使用以下公式繪制stm模型預期主題概率ggplot 2

Question 1

我正在研究一個在線評論數據集，并使用R的stm包來分析數據。

我讀過一篇文章，其中說明了如何使用stm包來研究text-based數據，我發現它非常有用。特別是，我認為下面從帖子中截取的圖形可能對我的研究有用。

這篇文章只展示了這張圖的部分代碼。

topic_labels <- tribble(
  ~topic, ~category, ~color, 
  list(4, 8, 24, 50), "Anthropology/History", "#d4ae0b", 
  list(44, 48), "Journalism/Satire", "#3E7D49", 
  list(9, 17, 27, 30, 32), "Philosophy", "#c73200", 
  list(2, 3, 5, 11, 13, 15, 18, 20, 26, 28, 33, 34, 35, 39, 43), "Politics", "#de860b", 
  list(14, 23, 29, 31, 36, 37, 38, 42, 45, 47), "Political Economy", "#6F8FCF",
  list(21, 25, 41), "Military", "#b7a4d6", 
  list(1, 6, 7, 10, 12, 16, 19, 22, 40), "Sociology", "#8f1f3f", 
  list(46, 49), "Science/Math", "#767676") %>% 
  unnest(topic) %>% 
  unnest(topic) %>% 
  mutate(topic = factor(topic))

我嘗試使用自己的數據集生成代碼，但失敗了。這是我的代碼：

library(stm)
library(tidyverse)
library(ggplot2)

# Step 1: Create a mapping of topics to categories
topic_categories <- c(
  "Price" = "11,21,25,7",
  "Services" = "1,9,5",
  "Environment" = "18,13,24,3",
  "Hygiene" = "26,19,4,23",
  "Personnel" = "20,6,15",
  "Values" = "14,17,22",
  "Perception" = "2,16,8,12",
  "Others" = "10"
)

# Step 2: Create a data frame with topic probabilities
topic_probabilities <- colMeans(stm26$theta)
topic_data <- data.frame(
  topic = 1:length(topic_probabilities),
  probability = topic_probabilities
)

# Step 3: Assign categories to topics
topic_data$category <- NA
for (cat in names(topic_categories)) {
  topics <- as.numeric(strsplit(topic_categories[cat], ",")[[1]])
  topic_data$category[topic_data$topic %in% topics] <- cat
}

# Step 4: Get top words for each topic
top_words <- labelTopics(stm26, n = 2)
topic_data$top_words <- apply(top_words$prob, 1, function(x) paste(x, collapse = ", "))

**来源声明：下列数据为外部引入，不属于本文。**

-- ==== Sys2Proof/Machine/HostOps.lean ====
section
/-!
DEFINITION. Host commands (R374 to R393): their words, their records while they hold an entry, how they end, and what a
queue's staging buffer asks for.
-/
namespace Sys2Proof.Machine

/-- A queue pair that has never been enabled. -/
def hq0 : HQueue := ⟨0, 0, true, [], 0, 0⟩

/-- Queue pair q. -/
def State.hq (s : State) (q : Nat) : HQueue := tget hq0 s.hqs q

/-- Sets queue pair q. -/
def State.setHq (s : State) (q : Nat) (x : HQueue) : State := { s with hqs := tset hq0 s.hqs q x }

/-- The command that holds ledger entry e. -/
def State.cmd (s : State) (e : Nat) : Option HCmd := tget none s.cmds e

/-- Sets the command of entry e. -/
def State.setCmd (s : State) (e : Nat) (c : Option HCmd) : State := { s with cmds := tset none s.cmds e c }

/-- The state of a queue: 0 DISABLED, 1 ACTIVE, 2 DRAINING, 3 ERROR. -/
def State.qState (s : State) (q : Nat) : Nat := s.fld (Reg.HIF_Q5_STATE q)

/-- Whether queue pair q is reserved for the management endpoint (R365). -/
def State.isMgmt (s : State) (q : Nat) : Bool := s.on Reg.RNG_MGMT_CFG_MGMT_EN && s.fld Reg.RNG_MGMT_CFG_MGMT_QP = q

/-- Entries of the SQ and the CQ of queue q. -/
def State.sqSize (s : State) (q : Nat) : Nat := atLeast1 (s.fld (Reg.HIF_Q4_SQ_SIZE_M1 q)) + 1
/-- Entries of the CQ. -/
def State.cqSize (s : State) (q : Nat) : Nat := atLeast1 (s.fld (Reg.HIF_Q4_CQ_SIZE_M1 q)) + 1

/-! ## The words of a command (R379) -/

/-- Word k. -/
def cw (w : List Nat) (k : Nat) : Nat := nth 0 w k
def cOpcode (w : List Nat) : Nat := nbits (cw w 0) 0 8
def cChain (w : List Nat) : Bool := nbits (cw w 0) 8 1 = 1
def cFence (w : List Nat) : Bool := nbits (cw w 0) 9 1 = 1
def cCid (w : List Nat) : Nat := nbits (cw w 0) 16 16
def cTarget (w : List Nat) : Nat := nbits (cw w 1) 0 16
def cData (w : List Nat) : Nat := cw w 2 + 2 ^ 32 * cw w 3
def cLen (w : List Nat) : Nat := cw w 4
def cSegs (w : List Nat) : Nat := nbits (cw w 5) 0 9
/-- PARAMk. -/
def cParam (w : List Nat) (k : Nat) : Nat := cw w (6 + k)

/-! ## Staging and HOST requests (R376, R377) -/

/-- Whether a canvas's composition is live (R253): it feeds a live stream or shows an override. -/
def State.cvLive (s : State) (cv : Nat) : Bool :=
  (s.cv cv).ovr.isSome
    || s.streams.any (fun e => e.2.state != 0 && e.2.dir = 1 && e.2.canvas = cv && e.2.cls ≤ 1)

/-- Whether a command is live (R377). -/
def State.cmdLive (s : State) (w : List Nat) : Bool :=
  let o := cOpcode w
  o = 0x21 || o = 0x22 || (o = 0x20 && s.cvLive (cTarget w))
    || (0x10 ≤ o && o ≤ 0x15 && (s.stream (cTarget w)).state != 0 && (s.stream (cTarget w)).cls ≤ 1)

/-- The commands of queue q that hold an entry. -/
def inFlight (q : Nat) : Tbl (Option HCmd) → Nat
  | [] => 0
  | (_, some c) :: r => (if c.q = q then 1 else 0) + inFlight q r
  | (_, none) :: r => inFlight q r

/-- The interface handles the first staged command of queue q: a fenced one waits for every earlier command, another asks
for its HOST entry; a queue has one request at a time. -/
def State.hostAsk (s : State) (q : Nat) : State :=
  match (s.hq q).staged with
  | [] => s
  | x :: _ =>
    if (s.reqOf .host q).isSome ∨ (cFence x.words ∧ inFlight q s.cmds ≠ 0) ∨ (s.on Reg.HIF_CTRL_QUIESCE ∧ x.mgmt.isNone) then s
    else s.ask .host (s.cmdLive x.words) q q

/-- Staged commands of a queue that are not granted are discarded (R375). -/
def State.hostUnstage (s : State) (q : Nat) : State :=
  (s.setHq q { s.hq q with staged := [] }).withdraw .host q

/-! ## How a command ends -/

/-- Whether a command reads host memory: it waits for data, or for the first segment of its chain. -/
def HCmd.reading (c : HCmd) : Bool :=
  let o := cOpcode c.words
  c.fin.isNone &&
    (match c.wait with
     | .data _ _ => true
     | .nothing => o = 0x10 || o = 0x12 || o = 0x20 || o = 0x32 || o = 0x40 || (cChain c.words && (o = 0x13 || o = 0x33))
     | _ => false)

/-- Whether the CQ of queue q is full. -/
def State.cqFull (s : State) (q : Nat) : Bool :=
  (s.fld (Reg.HIF_Q5_CQ_TAIL q) + 1) % s.cqSize q = (s.hq q).cqHead

/-- Whether the completion of a command can be written now (R390). -/
def State.cplReady (s : State) (c : HCmd) : Bool :=
  c.mgmt.isSome || (s.fld Reg.HIF_STATUS_DSTATE != 3 && !s.cqFull c.q)

/-- The command's entry is released, and its queue's next command may go on. -/
def State.cmdGone (s : State) (e : Nat) (c : HCmd) : State := ((s.setCmd e none).release e).hostAsk c.q

/-- A completion is abandoned (R370, R390). -/
def State.cplLost (s : State) (e : Nat) (c : HCmd) : State := (s.bump Cnt.HIF_CPL_LOST).cmdGone e c

/-- A command ends: its completion waits to be written, in STATE WAIT_CQ where it cannot be; after a reset of PD03 it is
abandoned at once (R370). -/
def State.finish (s : State) (e : Nat) (f : HFin) : State :=
  match s.cmd e with
  | some c =>
    let c := { c with fin := some f, wait := .nothing, since := s.time }
    if c.lost then s.cplLost e c
    else if s.cplReady c then s.setCmd e (some c)
    else (s.setCmd e (some c)).setLState e 3
  | none => s

/-- The command ends with a status and no detail or result. -/
def State.endCmd (s : State) (e status : Nat) : State := s.finish e ⟨status, 0, 0, 0, 0⟩

/-- The command ends with a status and a detail (R381). -/
def State.failCmd (s : State) (e status kind detail : Nat) : State := s.finish e ⟨status, kind, detail, 0, 0⟩

/-- The closes that wait for a stream's boundary end (R383). -/
def State.endCloses (s : State) (sid : Nat) : List Nat → State
  | [] => s
  | e :: r =>
    (match s.cmd e with
     | some c => if c.fin.isNone ∧ c.wait = HWait.boundary ∧ cTarget c.words = sid then s.endCmd e 0 else s
     | none => s).endCloses sid r

/-- The entries that commands hold. -/
def State.cmdEntries (s : State) : List Nat := s.cmds.map (fun x => x.1)

/-- The image words of a HOST entry (R393): CID and OPCODE, LINKs followed, bytes moved. -/
def hostWords (w : List Nat) (hops moved : Nat) : List Nat := [cCid w + cOpcode w * 2 ^ 16, hops, moved]

/-- A command's record changes. -/
def State.updCmd (s : State) (e : Nat) (c : HCmd) : State := (s.setCmd e (some c)).setLWords e (hostWords c.words c.hops c.moved)

/-- A failure of host memory or of a chain is recorded (R385, R386): HIF_ERR_LOG. -/
def State.errLog (s : State) (qp kind detail opcode cid hops addr : Nat) (drv : Bool) : State :=
  s.setFlds [(Reg.HIF_ERR_LOG0_QP, qp), (Reg.HIF_ERR_LOG0_KIND, kind), (Reg.HIF_ERR_LOG0_DETAIL, detail),
    (Reg.HIF_ERR_LOG0_OPCODE, opcode), (Reg.HIF_ERR_LOG0_DRV, if drv then 1 else 0), (Reg.HIF_ERR_LOG1_CID, cid),
    (Reg.HIF_ERR_LOG1_HOPS, hops), (Reg.HIF_ERR_LOG2_ADDR_LO, addr)]

end Sys2Proof.Machine
end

# Step 5: Assign colors to categories
category_colors <- c(
  "Price" = "#8f1f3f",
  "Services" = "#d4ae0b",
  "Environment" = "#de860b",
  "Hygiene" = "#6F8FCF",
  "Personnel" = "#c73200",
  "Values" = "#b7a4d6",
  "Perception" = "#3E7D49",
  "Others" = "#767676"
)

# Step 6: Create the plot
ggplot(topic_data, aes(y = reorder(topic, probability), x = probability, color = category)) +
  geom_segment(aes(x = 0, xend = probability, yend = reorder(topic, probability)), size = 0.5) +
  geom_point(size = 1) +
  geom_text(aes(label = top_words), hjust = 0, nudge_x = 0.002, size = 3) +
  scale_color_manual(values = category_colors) +
  scale_x_continuous(labels = scales::percent_format(accuracy = 1), 
                     limits = c(0, 0.18)) +
  geom_vline(xintercept = seq(0.05, 0.15, by = 0.05), color = "lightgrey") +  
  facet_grid(category ~ ., scales = "free_y", space = "free_y", switch = "y") +
  theme_minimal() +
  theme(
    axis.title.y = element_blank(),
    axis.text.y = element_text(face = "bold", size = 8, color = "black", margin = margin(r = -25)), 
    axis.ticks.y = element_blank(),
    panel.grid.major.y = element_blank(),
    panel.grid.minor.y = element_blank(),
    panel.grid.major.x = element_blank(),  
    panel.grid.minor.x = element_blank(),  
    legend.position = "none",
    strip.placement = "outside",
    strip.text.y.left = element_text(angle = 0, hjust = 1, face = "bold"),
    plot.title = element_text(hjust = 0.5, face = "bold"),
    plot.subtitle = element_text(hjust = 0.5, face = "italic"),
    plot.margin = margin(5.5, 40, 5.5, 5.5)  # Adjusted right margin to prevent text cutoff
  ) +
  labs(
    title = "Title",
    subtitle = "Subtitle",
    x = "Expected topic probability"
  )

結果與帖子的圖形有點不同。

首先，我無法將類別名稱移動到主題行的頂部。其次，網格線（灰色）是間歇性的，不連續的。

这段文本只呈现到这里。